Background levels of DTPA-extractable trace elements in calcareous soils and prediction of trace element availability based on common soil properties

Background levels of trace elements (TEs) are a crucial reference to assess the effects of human activity on soils globally. Traditionally background levels based on total TEs have been determined. However, levels of available TEs, the quantity of TEs that affects soil organisms and plant growth, have much greater relevance for biogeochemical processes. Therefore, here we determined background levels of diethylenetriaminepentaacetic acid (DTPA)-extractable contents of nine TEs in 100 soil samples from a region in Western Iran dominated by calcareous soils that has experienced low levels of human activity. Background levels determined using the iterative 2-delta technique were as follows (with comparable results using the distribution function method): Mn 11.6, Fe 6.9, Pb 1.6, Cu 1.1, Ni 0.6, Zn 0.6, Co 0.4, Cd 0.3, and Cr 0.1 mg kg(-1). We further assessed how much of the variance in percentage available of total TE levels (DTPA-extractable fractions) can be explained by common soil properties.
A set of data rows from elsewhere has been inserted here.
/-- Settles O39: the tick's fault is the invalid word's, and a failed tick changes nothing. -/
theorem anInvalidWordChangesNothing : Obligations.AnInvalidWordChangesNothing := fun c s w r hrun hw hr =>
  tick_of_fault c s _ (tickWith_of_decode_error c s w r hrun hw hr)

/-- Settles O40, by the three ways a tick can end. -/
theorem aFailedTickChangesNothing : Obligations.AFailedTickChangesNothing := by
  intro c s
  refine ⟨?_, tickStatus_ne_host_status (tickWith c s)⟩
  have shape := tick_shape c s
  generalize tick c s = r at shape
  cases shape with
  | halted _ => exact fun _ _ => rfl
  | failed f _ _ => exact fun _ _ => rfl
  | committed w i e _ _ _ _ => cases e.halt <;> simp

/-- Settles O42, by the three ways a tick can end: only the commit of an effect that does not halt moves pc. -/
theorem pcAdvancesOrJumps : Obligations.PcAdvancesOrJumps := by
  intro c s
  have shape := tick_shape c s
  generalize tick c s = r at shape
  cases shape with
  | halted _ => exact ⟨fun h => (by cases h), fun _ => rfl⟩
  | failed f _ _ => exact ⟨fun h => absurd h (tickStatus_fault_ne_success f), fun _ => rfl⟩
  | committed w i e hrun hw hi he =>
    refine ⟨fun h => ⟨w, i, e, hw, hi, he, ?_⟩, fun h => ?_⟩
    · have runs : e.halt = false := by simpa using h
      simp only [commit_pc, runs, Bool.false_eq_true, if_false]
      rfl
    · have stops : e.halt = true := by simpa using h
      simp only [commit_pc, stops, if_true]

/-- Settles O44: the fetch checks pc before it reads anything. -/
theorem misalignedFetchParameterFaults : Obligations.MisalignedFetchParameterFaults := fun c s hc hrun hpc =>
  tick_of_fault c s _ (tickWith_of_fetch_error c s _ hrun (fetch_misaligned c s hc hpc))

/-- Settles O45: a word above 0xFFFC and a halfword at 0xFFFF run past the edge. -/
theorem edgeWrapParameterFaults : Obligations.EdgeWrapParameterFaults := by
  intro c s hc
  have refused : edgeCheck c 0xFFFF 2 = .error (.invalidAddress 0xFFFF) := edgeCheck_fault c _ 2 hc (by decide)
  have load (i : Instr) (d : RegIdx) (ea : Word) (h : effectOf c i s = loadHalf c d ea s) (hea : ea = 0xFFFF) :
      execWith c i s = .fault (.invalidAddress 0xFFFF) :=
    execWith_fault c i s _ (by rw [h, hea]; simp only [loadHalf, readHalf, refused])
  have store (i : Instr) (d : RegIdx) (ea : Word) (h : effectOf c i s = storeHalf c d ea s) (hea : ea = 0xFFFF) :
      execWith c i s = .fault (.invalidAddress 0xFFFF) :=
    execWith_fault c i s _ (by rw [h, hea]; simp only [storeHalf, refused])
  exact ⟨fun hrun hpc => tick_of_fault c s _ (tickWith_of_fetch_error c s _ hrun (fetch_past_edge c s hc hpc)),
    fun d s1 imm hea => ⟨load _ d _ rfl hea, store _ d _ rfl hea⟩,
    fun d s1 s2 hea => ⟨load _ d _ rfl hea, store _ d _ rfl hea⟩⟩

/-- Settles O46, by what a tick can answer: the fetch and the loads fail at unwritten bytes alone. -/
theorem noAddressIsInvalidByDefault : Obligations.NoAddressIsInvalidByDefault := by
  intro s a
  have noFault : step s ≠ .fault (.invalidAddress a) := by
    intro h
    rcases tickAround_cases Config.default exec s with
      ⟨-, h'⟩ | ⟨-, f, hf, h'⟩ | ⟨-, w, r, -, -, h'⟩ | ⟨-, w, i, -, -, h'⟩
    all_goals rw [step, h'] at h
    · cases h
    · cases h
      obtain ⟨b, hb⟩ := readWord_default_eq_error s.mem s.pc _ hf
      cases hb
    · cases h
    · obtain ⟨-, onlyUnwritten⟩ := onlyLoadsOfUnwrittenBytesStop i s
      obtain ⟨b, hb, -⟩ := onlyUnwritten _ h
      cases hb
  refine ⟨noFault, fun h => noFault ?_⟩
  rw [step_eq_tickWith]
  exact tickStatus_eq_invalidAddress _ a h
Unsurprisingly, pH and calcium carbonate equivalency were crucial parameters and for example explained 34 % of Cr availability. Electric conductivity and clay/sand content were equally important and explained 28 % and 35 % of Cu and Ni availability, respectively. The factor that explained most of the variance across all TEs was the soil organic matter content (explained for example 41 % and 21 % of Mn and Zn avail-ability). Interestingly, the DTPA-extractable fractions of Cu, Mn, and Ni increased 4-fold and Zn 2-fold with an increase in organic matter (OM) content from 0.1 to 2 % in such high-pH soils. Multiple linear regression modelling using common soil properties reliably predicted TE availability (R(2 )values for measured versus predicted availability 84-93 %). These findings could help understand and predict TE behavior in calcareous soils and guide management practices.